Capsular Distension for Adhesive Capsulitis
Case Vignette
A) Stage I: Freezing, painful
B) Stage II: Frozen, stiff
C) Stage III: Global loss of ROM, extreme pain
D) Stage IV: Persistent stiffness, no pain
Capsular Distension (Hydrodilation)
How does capsular distension work? This is debated among orthopedists. Most agree that capsular rupture contributes to a mechanical resolution of shoulder stiffness. What is less clear is whether dilation, slow capsular deformation and/or capsular rupture are the key elements. In a study of manipulation under general anesthesia (MUA), the authors found no correlation between the tactile sensation of tearing the capsule to the patients final outcome (Dodenhoff 2000). Another proposed mechanism is reversal of the myofibroblastic activity that occurs by joint distension.

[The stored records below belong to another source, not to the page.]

/-! The offset of each register in its page, under the manual's name. -/

abbrev Reg.PKG_FEATURE : Nat := 0x040
abbrev Reg.PKG_BOOT_REFUSE : Nat := 0x044
abbrev Reg.PKG_DIE_SEL : Nat := 0x048
abbrev Reg.PKG_DIE_WORD : Nat := 0x04C
abbrev Reg.D2D_SEL : Nat := 0x050
abbrev Reg.D2D_STATUS : Nat := 0x054
abbrev Reg.D2D_REPLAY_CNT : Nat := 0x058
abbrev Reg.CTXM_CMD : Nat := 0x040
abbrev Reg.CTXM_DESC_LO : Nat := 0x044
abbrev Reg.CTXM_DESC_HI : Nat := 0x048
abbrev Reg.CTXM_RESULT : Nat := 0x04C
abbrev Reg.CTXM_LIVE_LO : Nat := 0x050
abbrev Reg.CTXM_LIVE_HI : Nat := 0x054
abbrev Reg.CQ_DOORBELL : Nat := 0x000
abbrev Reg.CQ_CONSUMED : Nat := 0x004
abbrev Reg.CQ_STATUS : Nat := 0x008
abbrev Reg.CQ_RESUME : Nat := 0x00C
abbrev Reg.CSEQ_CTL : Nat := 0x040
abbrev Reg.CSEQ_STATUS : Nat := 0x044
abbrev Reg.CSEQ_TRACK_SEL : Nat := 0x048
abbrev Reg.CSEQ_TRACK_STATE : Nat := 0x04C
abbrev Reg.CSEQ_CNT_SEL : Nat := 0x050
abbrev Reg.CSEQ_TOKEN_CNT : Nat := 0x054
abbrev Reg.CSEQ_CNT_BASE : Nat := 0x058
abbrev Reg.CSEQ_CNT_SIZE : Nat := 0x05C
abbrev Reg.CSEQ_PRED : Nat := 0x060
abbrev Reg.CSEQ_PHASE : Nat := 0x064
abbrev Reg.CSEQ_FAULT : Nat := 0x068
abbrev Reg.CSEQ_FIRE_CNT_LO : Nat := 0x06C
abbrev Reg.CSEQ_FIRE_CNT_HI : Nat := 0x070
abbrev Reg.CSEQ_WAIT_TOKEN_CYC : Nat := 0x074
abbrev Reg.CSEQ_WAIT_CREDIT_CYC : Nat := 0x078
abbrev Reg.MXE_CTL : Nat := 0x040
abbrev Reg.MXE_STATUS : Nat := 0x044
abbrev Reg.MXE_OP_CNT_LO : Nat := 0x048
abbrev Reg.MXE_OP_CNT_HI : Nat := 0x04C
abbrev Reg.MXE_BUSY_CYC_LO : Nat := 0x050
abbrev Reg.MXE_BUSY_CYC_HI : Nat := 0x054
abbrev Reg.MXE_MAC_LO : Nat := 0x058
abbrev Reg.MXE_MAC_HI : Nat := 0x05C
abbrev Reg.MXE_CAP_MAC_LO : Nat := 0x060
abbrev Reg.MXE_CAP_MAC_HI : Nat := 0x064
abbrev Reg.MXE_SKIP_ACT : Nat := 0x068
abbrev Reg.MXE_SKIP_BLK : Nat := 0x06C
abbrev Reg.MXE_MIN_TILE : Nat := 0x070
abbrev Reg.MXE_NAN_OUT : Nat := 0x074
abbrev Reg.MXE_SAT_OUT : Nat := 0x078
abbrev Reg.VXE_CTL : Nat := 0x040
abbrev Reg.VXE_STATUS : Nat := 0x044
abbrev Reg.VXE_OP_CNT_LO : Nat := 0x048
abbrev Reg.VXE_OP_CNT_HI : Nat := 0x04C
abbrev Reg.VXE_BUSY_CYC_LO : Nat := 0x050
abbrev Reg.VXE_BUSY_CYC_HI : Nat := 0x054
abbrev Reg.VXE_LANE_OPS_LO : Nat := 0x058
abbrev Reg.VXE_LANE_OPS_HI : Nat := 0x05C
abbrev Reg.VXE_TAIL_LANES : Nat := 0x060
abbrev Reg.VXE_CRV_CLAMP : Nat := 0x064
abbrev Reg.VXE_NAN_OUT : Nat := 0x068
abbrev Reg.VXE_SAT_OUT : Nat := 0x06C
abbrev Reg.MTU_CTL : Nat := 0x040
abbrev Reg.MTU_STATUS : Nat := 0x044
abbrev Reg.MTU_REQ_CNT_LO : Nat := 0x048
abbrev Reg.MTU_REQ_CNT_HI : Nat := 0x04C
abbrev Reg.MTU_BUSY_CYC_LO : Nat := 0x050
abbrev Reg.MTU_BUSY_CYC_HI : Nat := 0x054
abbrev Reg.MTU_WAIT_CYC : Nat := 0x058
abbrev Reg.MTU_LAT_WAIT_MAX : Nat := 0x05C
abbrev Reg.MTU_PLACED : Nat := 0x060
abbrev Reg.MTU_ALTERNATE : Nat := 0x064
abbrev Reg.MTU_DEFERRED : Nat := 0x068
abbrev Reg.MTU_DROPPED : Nat := 0x06C
abbrev Reg.MTU_LOST : Nat := 0x070
abbrev Reg.MTU_NAN : Nat := 0x074
abbrev Reg.ROUTE_POLICY0 : Nat := 0x040
abbrev Reg.ROUTE_POLICY1 : Nat := 0x044
abbrev Reg.ROUTE_POLICY2 : Nat := 0x048
abbrev Reg.ROUTE_POLICY3 : Nat := 0x04C
abbrev Reg.CIC_COUNT_LO : Nat := 0x040
abbrev Reg.CIC_COUNT_HI : Nat := 0x044
abbrev Reg.CIC_BOOT_NUM : Nat := 0x048
abbrev Reg.CIC_POH : Nat := 0x04C
abbrev Reg.CIC_SKEW : Nat := 0x050
abbrev Reg.CIC_UNRELIABLE : Nat := 0x054
abbrev Reg.CIC_LATE_STAMP : Nat := 0x058
abbrev Reg.CIC_TMR_SEL : Nat := 0x05C
abbrev Reg.CIC_TMR_CTL : Nat := 0x060
abbrev Reg.CIC_TMR_CMP_LO : Nat := 0x064
abbrev Reg.CIC_TMR_CMP_HI : Nat := 0x068
abbrev Reg.CIC_TMR_PERIOD : Nat := 0x06C
abbrev Reg.CIC_WDT_CTL : Nat := 0x070
abbrev Reg.CIC_WDT_PERIOD : Nat := 0x074
abbrev Reg.CIC_WDT_KICK : Nat := 0x078
abbrev Reg.STE_CTL : Nat := 0x040
abbrev Reg.STE_SEL : Nat := 0x044
abbrev Reg.STE_STREAM : Nat := 0x048
abbrev Reg.STE_STREAM_CRED : Nat := 0x04C
abbrev Reg.STE_STREAM_BYTES_LO : Nat := 0x050
abbrev Reg.STE_STREAM_BYTES_HI : Nat := 0x054
abbrev Reg.STE_ACTIVE : Nat := 0x058
abbrev Reg.STE_STALE_CNT : Nat := 0x05C
abbrev Reg.STE_STALE_LAST : Nat := 0x060
abbrev Reg.STE_STALE_DEV : Nat := 0x064
abbrev Reg.STE_NACK_RX : Nat := 0x068
abbrev Reg.STE_HOLD : Nat := 0x06C
abbrev Reg.STE_FLUSH_CNT : Nat := 0x070
abbrev Reg.STE_BYTES_LO : Nat := 0x074
abbrev Reg.STE_BYTES_HI : Nat := 0x078
abbrev Reg.RSE_STATUS : Nat := 0x040
abbrev Reg.RSE_MAP_ID : Nat := 0x044
abbrev Reg.RSE_SENT_LO : Nat := 0x048
abbrev Reg.RSE_SENT_HI : Nat := 0x04C
abbrev Reg.RSE_AWAIT_LO : Nat := 0x050
abbrev Reg.RSE_AWAIT_HI : Nat := 0x054
abbrev Reg.RSE_WAIT_DEV : Nat := 0x058
abbrev Reg.SLU_SEL : Nat := 0x040
abbrev Reg.SLU_SHARE_CTL : Nat := 0x044
abbrev Reg.SLU_BURST : Nat := 0x048
abbrev Reg.SLU_INTERVAL : Nat := 0x04C
abbrev Reg.SLU_STATUS : Nat := 0x050
abbrev Reg.SLU_UNITS_LO : Nat := 0x054
abbrev Reg.SLU_UNITS_HI : Nat := 0x058
abbrev Reg.SLU_CEIL_CYC : Nat := 0x05C
abbrev Reg.SLU_GUAR_MISS : Nat := 0x060
abbrev Reg.SLU_PIN_BASE : Nat := 0x064
abbrev Reg.SLU_PIN_SIZE : Nat := 0x068
abbrev Reg.SLU_PIN_CTL : Nat := 0x06C
abbrev Reg.SLU_MAINT : Nat := 0x070
abbrev Reg.SLU_SUM : Nat := 0x074
abbrev Reg.TGEN_CHAN_SEL : Nat := 0x040
abbrev Reg.TGEN_CTL : Nat := 0x044
abbrev Reg.TGEN_OFFSET : Nat := 0x048
abbrev Reg.TGEN_LENGTH : Nat := 0x04C
abbrev Reg.TGEN_STAMP_LO : Nat := 0x050
abbrev Reg.TGEN_STAMP_HI : Nat := 0x054
abbrev Reg.TGEN_USER : Nat := 0x058
abbrev Reg.TGEN_STATUS : Nat := 0x05C
abbrev Reg.TGEN_MISMATCH : Nat := 0x060
abbrev Reg.TGEN_FIRST_ERR : Nat := 0x064
abbrev Reg.TGEN_CODE_ERR : Nat := 0x068
abbrev Reg.HBMC_CHAN_SEL : Nat := 0x040
abbrev Reg.HBMC_SCRUB_CTL : Nat := 0x044
abbrev Reg.HBMC_CE_CNT : Nat := 0x048
abbrev Reg.HBMC_UE_CNT : Nat := 0x04C
abbrev Reg.HBMC_SPARE : Nat := 0x050
abbrev Reg.HBMC_CAL : Nat := 0x054
abbrev Reg.HBMC_LANE : Nat := 0x058
abbrev Reg.FLC_CTL : Nat := 0x040
abbrev Reg.FLC_STATUS : Nat := 0x044
abbrev Reg.FLC_EFF_SIZE : Nat := 0x048
abbrev Reg.FLC_RET_SEL : Nat := 0x04C
abbrev Reg.FLC_RET_MAP : Nat := 0x050
abbrev Reg.FLC_WAY_CE : Nat := 0x054
abbrev Reg.FLC_RD_HIT_LO : Nat := 0x058
abbrev Reg.FLC_RD_HIT_HI : Nat := 0x05C
abbrev Reg.FLC_RD_MISS_LO : Nat := 0x060
abbrev Reg.FLC_RD_MISS_HI : Nat := 0x064
abbrev Reg.FLC_PF_ISSUED : Nat := 0x068
abbrev Reg.FLC_POCKET_HIT : Nat := 0x06C
abbrev Reg.FLC_POCKET_DROP : Nat := 0x070
abbrev Reg.COH_CTL : Nat := 0x040
abbrev Reg.COH_PROBE_ADDR_LO : Nat := 0x044
abbrev Reg.COH_PROBE_ADDR_HI : Nat := 0x048
abbrev Reg.COH_PROBE : Nat := 0x04C
abbrev Reg.COH_PROBE_RESULT : Nat := 0x050
abbrev Reg.COH_BCAST : Nat := 0x054
abbrev Reg.COH_OVERFLOW : Nat := 0x058
abbrev Reg.COH_STALE : Nat := 0x05C
abbrev Reg.COH_DIR_EVICT : Nat := 0x060
abbrev Reg.COH_STASH_ACC : Nat := 0x064
abbrev Reg.COH_STASH_DEC : Nat := 0x068
abbrev Reg.COH_SNP_TIMEOUT : Nat := 0x06C
abbrev Reg.COH_AGENT_EN_LO : Nat := 0x070
abbrev Reg.COH_AGENT_EN_HI : Nat := 0x074
abbrev Reg.COH_HOST_MODE : Nat := 0x078
abbrev Reg.ORD_RAT_SEL : Nat := 0x040
abbrev Reg.ORD_RAT_CTL : Nat := 0x044
abbrev Reg.ORD_RAT_BASE_LO : Nat := 0x048
abbrev Reg.ORD_RAT_BASE_HI : Nat := 0x04C
abbrev Reg.ORD_RAT_SIZE : Nat := 0x050
abbrev Reg.ORD_RAT_DEFAULT : Nat := 0x054
abbrev Reg.ORD_WARM_DISCARD : Nat := 0x058
abbrev Reg.FQ_PRODUCED : Nat := 0x010
abbrev Reg.FQ_CONSUMED : Nat := 0x014
abbrev Reg.FQ_RESP : Nat := 0x018
abbrev Reg.FQ_STATUS : Nat := 0x01C
abbrev Reg.XLC_INV_CTL : Nat := 0x040
abbrev Reg.XLC_INV_BASE_LO : Nat := 0x044
abbrev Reg.XLC_INV_BASE_HI : Nat := 0x048
abbrev Reg.XLC_INV_SIZE_LO : Nat := 0x04C
abbrev Reg.XLC_INV_SIZE_HI : Nat := 0x050
abbrev Reg.XLC_INV_FAILED : Nat := 0x054
abbrev Reg.XLC_SEL : Nat := 0x058
abbrev Reg.XLC_PASID : Nat := 0x05C
abbrev Reg.XLC_PRI_OUT : Nat := 0x060
abbrev Reg.XLT_CTL : Nat := 0x040
abbrev Reg.XLT_STATUS : Nat := 0x044
abbrev Reg.XLT_HIT_LO : Nat := 0x048
abbrev Reg.XLT_HIT_HI : Nat := 0x04C
abbrev Reg.XLT_WALK_LO : Nat := 0x050
abbrev Reg.XLT_WALK_HI : Nat := 0x054
abbrev Reg.XLT_PF_USED : Nat := 0x058
abbrev Reg.XLT_PF_DROP : Nat := 0x05C
abbrev Reg.XLT_FAULT : Nat := 0x060
abbrev Reg.XLT_NOREC : Nat := 0x064
abbrev Reg.XLT_HOST : Nat := 0x068
abbrev Reg.XLT_INV : Nat := 0x06C
abbrev Reg.CORE_HART_SEL : Nat := 0x040
abbrev Reg.CORE_HART_STATUS : Nat := 0x044
abbrev Reg.CORE_HART_PART : Nat := 0x048
abbrev Reg.CORE_DB_MASK_LO : Nat := 0x04C
abbrev Reg.CORE_DB_MASK_HI : Nat := 0x050
abbrev Reg.CORE_IRQ_SEL : Nat := 0x054
abbrev Reg.CORE_IRQ_ROUTE : Nat := 0x058
abbrev Reg.CORE_RUN_CTL : Nat := 0x05C
abbrev Reg.CORE_IMG_BASE_LO : Nat := 0x060
abbrev Reg.CORE_IMG_BASE_HI : Nat := 0x064
abbrev Reg.CORE_IMG_SIZE : Nat := 0x068
abbrev Reg.CORE_CLUSTER_OFFLINE : Nat := 0x06C
abbrev Reg.CORE_HOST_DISCARD : Nat := 0x070
abbrev Reg.HP_LINK : Nat := 0x040
abbrev Reg.HP_CTL : Nat := 0x044
abbrev Reg.HP_MEM_PART : Nat := 0x048
abbrev Reg.HP_RESETS : Nat := 0x04C
abbrev Reg.HP_TX_LO : Nat := 0x050
abbrev Reg.HP_TX_HI : Nat := 0x054
abbrev Reg.HP_RX_LO : Nat := 0x058
abbrev Reg.HP_RX_HI : Nat := 0x05C
abbrev Reg.HP_CPL_ERR : Nat := 0x060
abbrev Reg.HP_OOR : Nat := 0x064
abbrev Reg.HP_WB_LOST : Nat := 0x068
abbrev Reg.HP_BISNP : Nat := 0x06C
abbrev Reg.ATT_STATUS : Nat := 0x040
abbrev Reg.ATT_COH : Nat := 0x044
abbrev Reg.ATT_SEL : Nat := 0x048
abbrev Reg.ATT_CTX : Nat := 0x04C
abbrev Reg.ATT_CMD : Nat := 0x050
abbrev Reg.ATT_TOKEN0 : Nat := 0x054
abbrev Reg.ATT_TOKEN1 : Nat := 0x058
abbrev Reg.ATT_TOKEN2 : Nat := 0x05C
abbrev Reg.ATT_TOKEN3 : Nat := 0x060
abbrev Reg.ATT_DET_CNT_LO : Nat := 0x064
abbrev Reg.ATT_DET_CNT_HI : Nat := 0x068
abbrev Reg.LK_CTL : Nat := 0x040
abbrev Reg.LK_STATUS : Nat := 0x044
abbrev Reg.LK_PEER : Nat := 0x048
abbrev Reg.LK_FEC : Nat := 0x04C
abbrev Reg.LK_RETRY : Nat := 0x050
abbrev Reg.LK_ABORT : Nat := 0x054
abbrev Reg.LK_FENCE_DROP : Nat := 0x058
abbrev Reg.LK_NOROUTE : Nat := 0x05C
abbrev Reg.LK_PRIO : Nat := 0x060
abbrev Reg.LK_TX_LO : Nat := 0x064
abbrev Reg.LK_TX_HI : Nat := 0x068
abbrev Reg.LK_RX_LO : Nat := 0x06C
abbrev Reg.LK_RX_HI : Nat := 0x070
abbrev Reg.LX_TRN_SEL : Nat := 0x040
abbrev Reg.LX_TRN_ENTRY_LO : Nat := 0x044
abbrev Reg.LX_TRN_ENTRY_HI : Nat := 0x048
abbrev Reg.LX_TRN_CTL : Nat := 0x04C
abbrev Reg.MCH_DEV_ID : Nat := 0x040
abbrev Reg.MCH_PART : Nat := 0x044
abbrev Reg.MCH_PART_PODS : Nat := 0x048
abbrev Reg.MCH_PART_CMD : Nat := 0x04C
abbrev Reg.MCH_ROUTE_SEL : Nat := 0x050
abbrev Reg.MCH_ROUTE_UP : Nat := 0x054
abbrev Reg.MCH_ROUTE_TAG : Nat := 0x058
abbrev Reg.MCH_JOB_CTL : Nat := 0x05C
abbrev Reg.MCH_JOB_REC_LO : Nat := 0x060
abbrev Reg.MCH_JOB_REC_HI : Nat := 0x064
abbrev Reg.MCH_JOB_ID : Nat := 0x068
abbrev Reg.MCH_JOB_FAIL : Nat := 0x06C
abbrev Reg.MCH_JOB_FAIL_N : Nat := 0x070
abbrev Reg.MCH_JOB_COMMIT_LO : Nat := 0x074
abbrev Reg.MCH_JOB_COMMIT_HI : Nat := 0x078
abbrev Reg.MIR_CTL : Nat := 0x040
abbrev Reg.MIR_PARTNER : Nat := 0x044
abbrev Reg.MIR_TWIN0 : Nat := 0x048
abbrev Reg.MIR_TWIN1 : Nat := 0x04C
abbrev Reg.MIR_TWIN2 : Nat := 0x050
abbrev Reg.MIR_LAG : Nat := 0x054
abbrev Reg.MIR_REG_SEL : Nat := 0x058
abbrev Reg.MIR_REG_BASE : Nat := 0x05C
abbrev Reg.MIR_REG_SIZE : Nat := 0x060
abbrev Reg.MIR_CTX_LO : Nat := 0x064
abbrev Reg.MIR_CTX_HI : Nat := 0x068
abbrev Reg.MIR_CMD : Nat := 0x06C
abbrev Reg.MIR_STATUS : Nat := 0x070
abbrev Reg.MIR_WITNESS : Nat := 0x074
abbrev Reg.MIR_LAG_NOW : Nat := 0x078
abbrev Reg.MIR_DIRTY : Nat := 0x07C
abbrev Reg.MIR_HB_MISS : Nat := 0x080
abbrev Reg.PWR_CTL : Nat := 0x040
abbrev Reg.PWR_CAP : Nat := 0x044
abbrev Reg.PWR_STATUS : Nat := 0x048
abbrev Reg.PWR_FLOOR : Nat := 0x04C
abbrev Reg.PWR_SHIFT_CTL : Nat := 0x050
abbrev Reg.PWR_SHIFT_RANGE : Nat := 0x054
abbrev Reg.PWR_SHIFT_GROUP : Nat := 0x058
abbrev Reg.PWR_CAP_EFF : Nat := 0x05C
abbrev Reg.PWR_EDC : Nat := 0x060
abbrev Reg.PWR_CORE_MIN : Nat := 0x064
abbrev Reg.PWR_DIE_SEL : Nat := 0x068
abbrev Reg.PWR_DIE_TEMP : Nat := 0x06C
abbrev Reg.PWR_CELL_STATUS : Nat := 0x070
abbrev Reg.PWR_DIE_W : Nat := 0x074
abbrev Reg.PWR_DIE_MARGIN : Nat := 0x078
abbrev Reg.PWR_PKG_MJ_LO : Nat := 0x07C
abbrev Reg.PWR_PKG_MJ_HI : Nat := 0x080
abbrev Reg.PWR_CTX_SEL : Nat := 0x084
abbrev Reg.PWR_CTX_USED_LO : Nat := 0x088
abbrev Reg.PWR_CTX_USED_HI : Nat := 0x08C
abbrev Reg.PWR_CTX_BUDGET_LO : Nat := 0x090
abbrev Reg.PWR_CTX_BUDGET_HI : Nat := 0x094
abbrev Reg.PWR_CTX_STATUS : Nat := 0x098
abbrev Reg.PWR_UNATTR_LO : Nat := 0x09C
abbrev Reg.PWR_UNATTR_HI : Nat := 0x0A0
abbrev Reg.PWR_EST : Nat := 0x0A4
abbrev Reg.PWR_DROOP : Nat := 0x0A8
abbrev Reg.PWR_EMERG_PREEMPT : Nat := 0x0AC
abbrev Reg.PWR_LIFE_KWH : Nat := 0x0B0
abbrev Reg.PLD_MBX_CMD : Nat := 0x040
abbrev Reg.PLD_MBX_ARG : Nat := 0x044
abbrev Reg.PLD_MBX_ARG2 : Nat := 0x048
abbrev Reg.PLD_MBX_INFO : Nat := 0x04C
abbrev Reg.PLD_MBX_SEQ : Nat := 0x050
abbrev Reg.PLD_STATUS : Nat := 0x054
abbrev Reg.PLD_SEQ : Nat := 0x058
abbrev Reg.PLD_LIFE : Nat := 0x05C
abbrev Reg.PLD_WEAR : Nat := 0x060
abbrev Reg.PLD_ERASE_RATE : Nat := 0x064
abbrev Reg.PLD_HOLDUP : Nat := 0x068
abbrev Reg.DK_STATUS : Nat := 0x040
abbrev Reg.DK_LEVELS : Nat := 0x044
abbrev Reg.DK_SENSOR_SEL : Nat := 0x048
abbrev Reg.DK_SENSOR : Nat := 0x04C
abbrev Reg.DK_LAST : Nat := 0x050
abbrev Reg.DK_LAST_CNT_LO : Nat := 0x054
abbrev Reg.DK_LAST_CNT_HI : Nat := 0x058
abbrev Reg.DK_ERASE : Nat := 0x05C
abbrev Reg.KEY_SEL : Nat := 0x040
abbrev Reg.KEY_SLOT : Nat := 0x044
abbrev Reg.KEY_MAP_SEL : Nat := 0x048
abbrev Reg.KEY_MAP_ENT : Nat := 0x04C
abbrev Reg.KEY_NOKEY : Nat := 0x050
abbrev Reg.RST_STAGE : Nat := 0x040
abbrev Reg.RST_CAUSE : Nat := 0x044
abbrev Reg.RST_CMD : Nat := 0x048
abbrev Reg.ST_SEL : Nat := 0x04C
abbrev Reg.ST_FENCED_LO : Nat := 0x050
abbrev Reg.ST_FENCED_HI : Nat := 0x054
abbrev Reg.ST_IDLE_CTL : Nat := 0x058
abbrev Reg.ERR_RING_BASE_LO : Nat := 0x05C
abbrev Reg.ERR_RING_BASE_HI : Nat := 0x060
abbrev Reg.ERR_RING_CTL : Nat := 0x064
abbrev Reg.ERR_RING_PROD : Nat := 0x068
abbrev Reg.ERR_RING_CONS : Nat := 0x06C
abbrev Reg.ERR_CNT_CE : Nat := 0x070
abbrev Reg.ERR_CNT_DEF : Nat := 0x074
abbrev Reg.ERR_CNT_UC : Nat := 0x078
abbrev Reg.ERR_CNT_FATAL : Nat := 0x07C
abbrev Reg.ERR_LOST : Nat := 0x080
abbrev Reg.ERR_FATAL : Nat := 0x084
abbrev Reg.ERR_HELD_SEL : Nat := 0x088
abbrev Reg.PG_ID : Nat := 0x000
abbrev Reg.PG_VER : Nat := 0x004
abbrev Reg.PG_CAPS : Nat := 0x008
abbrev Reg.PG_STATUS : Nat := 0x00C
abbrev Reg.PG_INT_RAW : Nat := 0x010
abbrev Reg.PG_INT_EN : Nat := 0x014
abbrev Reg.PG_INT_SET : Nat := 0x018
abbrev Reg.PG_INT_PEND : Nat := 0x01C
abbrev Reg.PG_ERR_SYND : Nat := 0x020
abbrev Reg.PG_LOCK : Nat := 0x024
abbrev Reg.DIE_PEND0 : Nat := 0x040
abbrev Reg.DIE_PEND1 : Nat := 0x044
abbrev Reg.DIE_PEND2 : Nat := 0x048
abbrev Reg.DIE_PEND3 : Nat := 0x04C
abbrev Reg.DIE_PEND4 : Nat := 0x050
abbrev Reg.DIE_PEND5 : Nat := 0x054
abbrev Reg.DIE_PEND6 : Nat := 0x058
abbrev Reg.DIE_PEND7 : Nat := 0x05C
abbrev Reg.DIE_PEND8 : Nat := 0x060
abbrev Reg.DIE_PEND9 : Nat := 0x064
abbrev Reg.DIE_PEND10 : Nat := 0x068
abbrev Reg.DIE_PEND11 : Nat := 0x06C
abbrev Reg.DIE_PEND12 : Nat := 0x070
abbrev Reg.DIE_PEND13 : Nat := 0x074
abbrev Reg.DIE_PEND14 : Nat := 0x078
abbrev Reg.DIE_PEND15 : Nat := 0x07C
abbrev Reg.PRM_FAMILY : Nat := 0x080
abbrev Reg.PRM_COUNTS : Nat := 0x084
abbrev Reg.PRM_POOL_LO : Nat := 0x088
abbrev Reg.PRM_POOL_HI : Nat := 0x08C
abbrev Reg.PRM_FLC_KIB : Nat := 0x090
abbrev Reg.PRM_OP : Nat := 0x094
abbrev Reg.PRM_CELL_SEL : Nat := 0x098
abbrev Reg.PRM_CELL_MAP : Nat := 0x09C
abbrev Reg.PRM_CELL_MEM : Nat := 0x0A0
abbrev Reg.PRM_CORE_CACHE : Nat := 0x0A4
abbrev Reg.PRM_NEAR_CACHE : Nat := 0x0A8
abbrev Reg.PRM_GRAIN : Nat := 0x0AC
abbrev Reg.PLD_MBX_DATA : Nat := 0x800
abbrev Reg.ERR_HELD_DATA : Nat := 0x100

How effective is capsular distension? A 2008 Cochrane review evaluated capsular distension across 5 trials with 196 patients. They conclude there is “silver” level evidence that arthrographic distension with saline and steroid provides short‐term benefits in pain, range of movement and function in adhesive capsulitis (Buchbinder 2008).

Image 4. Ultrasound image of late capsular distension with needle in plane (courtesy of Dr Troyer and Dr Concepcion)
How does hydrodilation compare to surgical management? Queraishi et al compared 17 patients who received shoulder MUA, to 19 patients who received hydrodilation (Quraishi 2007). They found higher Constant scores but similar range of motion at 6 months, however the hydrodilation group (94%) had a higher patient satisfaction rate compared to MUA (81%). The authors also commented on the added benefit of avoiding general anesthesia and risk of surgical injuries such as fracture or cuff injury. Currently, there are no studies comparing hydrodilation to arthroscopic arthrolysis.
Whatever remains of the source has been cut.